Records for this exercise —
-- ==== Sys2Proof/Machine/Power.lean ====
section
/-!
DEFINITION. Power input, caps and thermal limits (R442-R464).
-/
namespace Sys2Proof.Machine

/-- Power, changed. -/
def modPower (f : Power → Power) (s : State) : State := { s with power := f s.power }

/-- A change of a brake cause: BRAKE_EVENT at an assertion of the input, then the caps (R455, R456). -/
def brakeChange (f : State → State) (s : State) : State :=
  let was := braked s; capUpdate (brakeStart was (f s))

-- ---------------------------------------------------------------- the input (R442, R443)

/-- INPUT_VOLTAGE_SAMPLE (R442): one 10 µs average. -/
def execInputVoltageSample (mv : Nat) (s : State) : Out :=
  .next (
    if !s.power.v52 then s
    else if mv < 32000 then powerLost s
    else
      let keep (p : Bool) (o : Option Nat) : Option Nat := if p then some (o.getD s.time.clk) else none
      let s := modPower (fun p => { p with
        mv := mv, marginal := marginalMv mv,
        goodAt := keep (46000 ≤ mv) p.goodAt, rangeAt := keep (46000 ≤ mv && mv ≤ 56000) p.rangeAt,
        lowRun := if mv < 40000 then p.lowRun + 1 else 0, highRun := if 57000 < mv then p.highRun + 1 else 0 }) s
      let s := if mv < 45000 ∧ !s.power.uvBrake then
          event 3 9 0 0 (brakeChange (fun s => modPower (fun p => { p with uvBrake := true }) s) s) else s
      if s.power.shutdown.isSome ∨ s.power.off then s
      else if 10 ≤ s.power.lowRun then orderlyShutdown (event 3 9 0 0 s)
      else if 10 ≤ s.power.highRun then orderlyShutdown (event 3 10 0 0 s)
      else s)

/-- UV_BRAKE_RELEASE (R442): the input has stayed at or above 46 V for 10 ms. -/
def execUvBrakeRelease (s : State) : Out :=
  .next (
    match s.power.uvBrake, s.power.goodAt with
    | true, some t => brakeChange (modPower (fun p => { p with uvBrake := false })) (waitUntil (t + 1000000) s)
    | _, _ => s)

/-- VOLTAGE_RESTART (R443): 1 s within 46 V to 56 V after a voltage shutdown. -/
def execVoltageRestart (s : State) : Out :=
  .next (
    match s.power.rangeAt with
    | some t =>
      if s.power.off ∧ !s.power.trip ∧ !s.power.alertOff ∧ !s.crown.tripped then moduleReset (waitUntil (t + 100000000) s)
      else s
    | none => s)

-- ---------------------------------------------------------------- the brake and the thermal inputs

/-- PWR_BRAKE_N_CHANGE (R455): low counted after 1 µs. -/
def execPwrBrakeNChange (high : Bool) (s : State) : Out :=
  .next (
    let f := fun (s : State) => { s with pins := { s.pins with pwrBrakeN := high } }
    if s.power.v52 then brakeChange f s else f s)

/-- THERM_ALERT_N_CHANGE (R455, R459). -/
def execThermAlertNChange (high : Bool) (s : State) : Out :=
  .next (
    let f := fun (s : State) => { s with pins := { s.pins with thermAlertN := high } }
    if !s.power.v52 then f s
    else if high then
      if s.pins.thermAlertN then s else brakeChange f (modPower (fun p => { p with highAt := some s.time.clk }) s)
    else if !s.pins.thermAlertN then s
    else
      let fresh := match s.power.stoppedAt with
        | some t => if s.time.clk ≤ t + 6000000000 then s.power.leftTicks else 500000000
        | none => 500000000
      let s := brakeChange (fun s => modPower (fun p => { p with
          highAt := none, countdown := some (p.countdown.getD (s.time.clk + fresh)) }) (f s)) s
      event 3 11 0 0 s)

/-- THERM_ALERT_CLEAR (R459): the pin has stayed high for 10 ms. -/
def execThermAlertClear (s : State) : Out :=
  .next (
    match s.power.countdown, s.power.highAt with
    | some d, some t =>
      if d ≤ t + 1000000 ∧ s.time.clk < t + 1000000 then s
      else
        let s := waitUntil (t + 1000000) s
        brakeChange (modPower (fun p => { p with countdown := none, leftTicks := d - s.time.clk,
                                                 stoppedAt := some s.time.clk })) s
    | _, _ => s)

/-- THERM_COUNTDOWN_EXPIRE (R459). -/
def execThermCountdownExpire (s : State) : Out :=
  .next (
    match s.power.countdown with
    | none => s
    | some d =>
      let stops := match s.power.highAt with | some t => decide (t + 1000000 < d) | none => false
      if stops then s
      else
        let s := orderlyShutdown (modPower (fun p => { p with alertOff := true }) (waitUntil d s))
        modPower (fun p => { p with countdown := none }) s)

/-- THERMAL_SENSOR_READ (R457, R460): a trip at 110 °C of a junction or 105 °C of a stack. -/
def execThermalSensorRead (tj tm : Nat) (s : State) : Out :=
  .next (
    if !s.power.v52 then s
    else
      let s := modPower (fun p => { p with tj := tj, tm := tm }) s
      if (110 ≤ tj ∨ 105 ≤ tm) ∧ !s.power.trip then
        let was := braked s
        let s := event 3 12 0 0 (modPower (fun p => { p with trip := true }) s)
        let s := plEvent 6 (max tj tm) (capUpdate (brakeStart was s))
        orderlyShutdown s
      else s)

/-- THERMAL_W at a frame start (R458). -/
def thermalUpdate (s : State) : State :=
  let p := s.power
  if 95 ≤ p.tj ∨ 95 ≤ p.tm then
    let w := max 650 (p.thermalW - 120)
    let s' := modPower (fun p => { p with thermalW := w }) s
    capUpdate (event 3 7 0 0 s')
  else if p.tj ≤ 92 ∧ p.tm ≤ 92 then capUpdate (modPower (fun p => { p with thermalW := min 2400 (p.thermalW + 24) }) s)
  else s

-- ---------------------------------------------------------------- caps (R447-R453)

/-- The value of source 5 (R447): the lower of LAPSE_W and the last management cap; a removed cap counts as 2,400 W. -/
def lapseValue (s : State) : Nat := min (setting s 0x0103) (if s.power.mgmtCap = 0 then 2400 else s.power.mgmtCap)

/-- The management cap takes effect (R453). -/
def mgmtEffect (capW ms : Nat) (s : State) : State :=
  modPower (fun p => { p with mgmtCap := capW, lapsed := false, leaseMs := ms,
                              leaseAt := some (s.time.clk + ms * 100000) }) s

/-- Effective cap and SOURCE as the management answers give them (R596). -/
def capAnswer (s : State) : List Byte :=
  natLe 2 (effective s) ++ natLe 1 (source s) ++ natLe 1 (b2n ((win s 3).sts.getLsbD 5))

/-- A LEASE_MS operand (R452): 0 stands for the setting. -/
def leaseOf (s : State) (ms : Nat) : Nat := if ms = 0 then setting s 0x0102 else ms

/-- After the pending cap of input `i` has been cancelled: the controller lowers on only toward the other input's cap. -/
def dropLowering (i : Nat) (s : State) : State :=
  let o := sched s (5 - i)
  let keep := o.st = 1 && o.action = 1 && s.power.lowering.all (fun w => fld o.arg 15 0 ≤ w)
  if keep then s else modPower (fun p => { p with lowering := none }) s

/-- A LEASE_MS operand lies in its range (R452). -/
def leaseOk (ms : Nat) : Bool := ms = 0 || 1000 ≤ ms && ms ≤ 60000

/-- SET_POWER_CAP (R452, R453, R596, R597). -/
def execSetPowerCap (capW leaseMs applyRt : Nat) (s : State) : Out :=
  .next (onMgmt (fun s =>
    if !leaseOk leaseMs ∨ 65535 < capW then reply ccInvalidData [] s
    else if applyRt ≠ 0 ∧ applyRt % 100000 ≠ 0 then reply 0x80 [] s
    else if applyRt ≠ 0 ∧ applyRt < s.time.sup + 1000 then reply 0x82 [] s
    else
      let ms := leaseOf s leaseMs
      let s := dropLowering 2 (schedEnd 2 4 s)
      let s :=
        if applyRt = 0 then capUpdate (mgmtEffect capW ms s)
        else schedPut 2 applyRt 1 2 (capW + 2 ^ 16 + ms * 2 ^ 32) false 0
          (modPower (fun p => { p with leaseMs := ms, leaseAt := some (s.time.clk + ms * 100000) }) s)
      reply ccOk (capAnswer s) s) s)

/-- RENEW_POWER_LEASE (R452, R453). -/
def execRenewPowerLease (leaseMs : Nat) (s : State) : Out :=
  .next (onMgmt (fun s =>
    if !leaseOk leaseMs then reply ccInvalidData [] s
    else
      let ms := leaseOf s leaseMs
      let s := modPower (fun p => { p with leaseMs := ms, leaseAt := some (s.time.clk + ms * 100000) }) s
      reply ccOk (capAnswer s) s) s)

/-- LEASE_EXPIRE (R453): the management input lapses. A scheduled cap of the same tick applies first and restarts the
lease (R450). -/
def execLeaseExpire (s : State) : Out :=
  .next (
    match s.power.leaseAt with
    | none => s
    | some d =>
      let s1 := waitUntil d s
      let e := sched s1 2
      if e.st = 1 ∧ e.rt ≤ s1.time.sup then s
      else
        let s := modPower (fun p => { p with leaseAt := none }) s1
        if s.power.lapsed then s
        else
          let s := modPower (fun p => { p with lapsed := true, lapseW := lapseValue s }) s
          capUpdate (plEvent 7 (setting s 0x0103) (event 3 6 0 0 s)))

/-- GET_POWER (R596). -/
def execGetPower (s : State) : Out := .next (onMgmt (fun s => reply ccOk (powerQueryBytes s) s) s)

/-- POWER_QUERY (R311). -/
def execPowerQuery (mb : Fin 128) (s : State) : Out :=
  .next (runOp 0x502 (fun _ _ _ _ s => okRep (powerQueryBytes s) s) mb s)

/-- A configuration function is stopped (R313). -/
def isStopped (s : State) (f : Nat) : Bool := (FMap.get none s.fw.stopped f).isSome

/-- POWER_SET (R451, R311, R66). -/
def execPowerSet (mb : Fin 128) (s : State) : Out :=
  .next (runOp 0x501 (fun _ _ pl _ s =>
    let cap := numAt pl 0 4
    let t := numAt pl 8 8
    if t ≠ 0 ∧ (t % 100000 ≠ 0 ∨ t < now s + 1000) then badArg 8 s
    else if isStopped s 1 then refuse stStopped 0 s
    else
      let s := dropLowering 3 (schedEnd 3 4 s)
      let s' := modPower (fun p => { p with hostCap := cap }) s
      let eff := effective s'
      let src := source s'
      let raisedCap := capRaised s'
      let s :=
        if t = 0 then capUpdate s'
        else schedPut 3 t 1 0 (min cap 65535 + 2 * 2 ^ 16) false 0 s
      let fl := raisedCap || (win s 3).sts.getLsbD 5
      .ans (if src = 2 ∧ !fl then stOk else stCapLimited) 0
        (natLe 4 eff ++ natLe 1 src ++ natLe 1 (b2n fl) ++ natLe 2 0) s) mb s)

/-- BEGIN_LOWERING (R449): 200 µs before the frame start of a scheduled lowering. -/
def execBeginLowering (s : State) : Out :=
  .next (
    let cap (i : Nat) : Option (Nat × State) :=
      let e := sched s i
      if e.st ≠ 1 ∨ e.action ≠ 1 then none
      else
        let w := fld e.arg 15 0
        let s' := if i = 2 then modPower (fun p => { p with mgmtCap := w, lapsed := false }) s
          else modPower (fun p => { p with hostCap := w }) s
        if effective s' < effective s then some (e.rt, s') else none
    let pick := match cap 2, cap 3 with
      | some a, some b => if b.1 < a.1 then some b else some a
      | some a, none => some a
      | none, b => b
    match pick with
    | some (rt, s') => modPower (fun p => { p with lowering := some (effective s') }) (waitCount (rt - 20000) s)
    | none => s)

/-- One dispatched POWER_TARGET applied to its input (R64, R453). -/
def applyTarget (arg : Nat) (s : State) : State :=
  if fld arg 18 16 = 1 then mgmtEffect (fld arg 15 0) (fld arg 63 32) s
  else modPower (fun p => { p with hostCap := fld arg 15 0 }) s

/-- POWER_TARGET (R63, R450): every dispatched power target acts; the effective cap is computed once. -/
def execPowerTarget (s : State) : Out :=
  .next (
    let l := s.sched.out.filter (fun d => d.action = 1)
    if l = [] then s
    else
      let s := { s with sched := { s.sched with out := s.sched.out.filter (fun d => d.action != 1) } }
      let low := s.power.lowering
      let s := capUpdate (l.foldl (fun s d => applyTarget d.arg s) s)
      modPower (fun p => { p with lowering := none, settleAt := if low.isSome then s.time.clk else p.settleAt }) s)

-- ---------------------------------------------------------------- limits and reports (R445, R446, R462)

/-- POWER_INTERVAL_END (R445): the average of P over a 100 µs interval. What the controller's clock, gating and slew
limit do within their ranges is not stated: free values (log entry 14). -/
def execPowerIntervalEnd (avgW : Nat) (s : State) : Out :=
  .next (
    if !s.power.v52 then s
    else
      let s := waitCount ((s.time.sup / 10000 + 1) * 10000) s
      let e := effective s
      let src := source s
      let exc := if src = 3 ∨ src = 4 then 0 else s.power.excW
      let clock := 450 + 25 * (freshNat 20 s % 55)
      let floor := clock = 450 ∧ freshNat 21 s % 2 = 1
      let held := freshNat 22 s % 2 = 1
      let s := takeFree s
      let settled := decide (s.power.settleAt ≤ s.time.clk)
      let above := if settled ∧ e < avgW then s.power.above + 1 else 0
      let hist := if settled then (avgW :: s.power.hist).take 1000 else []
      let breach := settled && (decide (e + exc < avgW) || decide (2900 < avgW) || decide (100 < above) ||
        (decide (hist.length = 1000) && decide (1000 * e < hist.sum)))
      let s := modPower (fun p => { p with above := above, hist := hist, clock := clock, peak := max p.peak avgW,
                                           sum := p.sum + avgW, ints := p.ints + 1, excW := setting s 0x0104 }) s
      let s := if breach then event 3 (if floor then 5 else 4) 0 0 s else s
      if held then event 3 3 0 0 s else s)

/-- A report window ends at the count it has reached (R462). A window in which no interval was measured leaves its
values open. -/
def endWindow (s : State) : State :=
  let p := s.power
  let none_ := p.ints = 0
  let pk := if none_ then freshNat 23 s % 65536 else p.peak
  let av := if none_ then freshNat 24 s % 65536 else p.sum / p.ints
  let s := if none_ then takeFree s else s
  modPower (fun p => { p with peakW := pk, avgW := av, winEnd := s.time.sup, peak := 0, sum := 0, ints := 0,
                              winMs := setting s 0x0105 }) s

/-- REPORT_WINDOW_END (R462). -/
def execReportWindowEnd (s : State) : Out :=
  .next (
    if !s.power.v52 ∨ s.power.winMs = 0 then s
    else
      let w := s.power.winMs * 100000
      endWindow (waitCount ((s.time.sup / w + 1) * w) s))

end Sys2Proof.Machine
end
==
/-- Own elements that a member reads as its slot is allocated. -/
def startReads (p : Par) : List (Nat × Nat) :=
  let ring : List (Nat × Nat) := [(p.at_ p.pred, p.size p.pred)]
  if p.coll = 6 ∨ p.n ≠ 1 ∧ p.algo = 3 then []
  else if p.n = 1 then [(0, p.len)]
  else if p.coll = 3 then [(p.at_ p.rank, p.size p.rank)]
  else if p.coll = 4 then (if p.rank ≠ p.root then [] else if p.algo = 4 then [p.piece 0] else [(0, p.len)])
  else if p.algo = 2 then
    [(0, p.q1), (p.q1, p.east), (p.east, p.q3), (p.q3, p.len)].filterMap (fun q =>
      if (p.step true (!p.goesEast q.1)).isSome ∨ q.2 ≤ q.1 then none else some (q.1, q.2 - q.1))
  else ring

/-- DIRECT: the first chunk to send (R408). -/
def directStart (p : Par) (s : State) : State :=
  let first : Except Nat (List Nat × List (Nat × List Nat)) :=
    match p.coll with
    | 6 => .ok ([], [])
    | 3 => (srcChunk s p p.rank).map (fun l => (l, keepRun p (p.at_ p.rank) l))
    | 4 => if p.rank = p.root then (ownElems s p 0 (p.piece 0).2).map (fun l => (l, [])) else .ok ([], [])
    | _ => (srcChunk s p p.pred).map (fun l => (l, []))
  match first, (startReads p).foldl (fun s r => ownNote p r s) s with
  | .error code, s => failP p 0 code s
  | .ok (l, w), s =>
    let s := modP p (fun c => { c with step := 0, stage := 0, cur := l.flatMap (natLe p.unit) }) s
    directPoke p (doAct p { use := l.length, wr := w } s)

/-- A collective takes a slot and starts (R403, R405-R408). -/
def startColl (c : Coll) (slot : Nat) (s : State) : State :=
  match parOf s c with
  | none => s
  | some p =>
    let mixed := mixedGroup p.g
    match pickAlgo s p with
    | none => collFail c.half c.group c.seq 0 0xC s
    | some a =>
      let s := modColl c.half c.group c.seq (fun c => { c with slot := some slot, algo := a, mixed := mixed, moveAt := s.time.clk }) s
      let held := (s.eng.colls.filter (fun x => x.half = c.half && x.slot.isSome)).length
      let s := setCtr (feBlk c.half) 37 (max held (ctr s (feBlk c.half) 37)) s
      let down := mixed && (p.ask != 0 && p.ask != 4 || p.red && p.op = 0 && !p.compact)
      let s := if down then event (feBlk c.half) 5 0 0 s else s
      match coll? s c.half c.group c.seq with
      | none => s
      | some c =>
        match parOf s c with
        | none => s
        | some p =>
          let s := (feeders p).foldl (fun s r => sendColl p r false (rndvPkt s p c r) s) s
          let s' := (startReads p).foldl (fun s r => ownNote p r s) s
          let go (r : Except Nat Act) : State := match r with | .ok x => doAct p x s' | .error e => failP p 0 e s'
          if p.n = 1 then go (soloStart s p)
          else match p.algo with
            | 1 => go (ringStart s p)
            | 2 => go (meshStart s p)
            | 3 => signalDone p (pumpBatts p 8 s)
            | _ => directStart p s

Work to complete —
Scan the lines above, and whenever one holds the string "lapsed", copy it.

Written solution —
  modPower (fun p => { p with mgmtCap := capW, lapsed := false, leaseMs := ms,
        if s.power.lapsed then s
          let s := modPower (fun p => { p with lapsed := true, lapseW := lapseValue s }) s
        let s' := if i = 2 then modPower (fun p => { p with mgmtCap := w, lapsed := false }) s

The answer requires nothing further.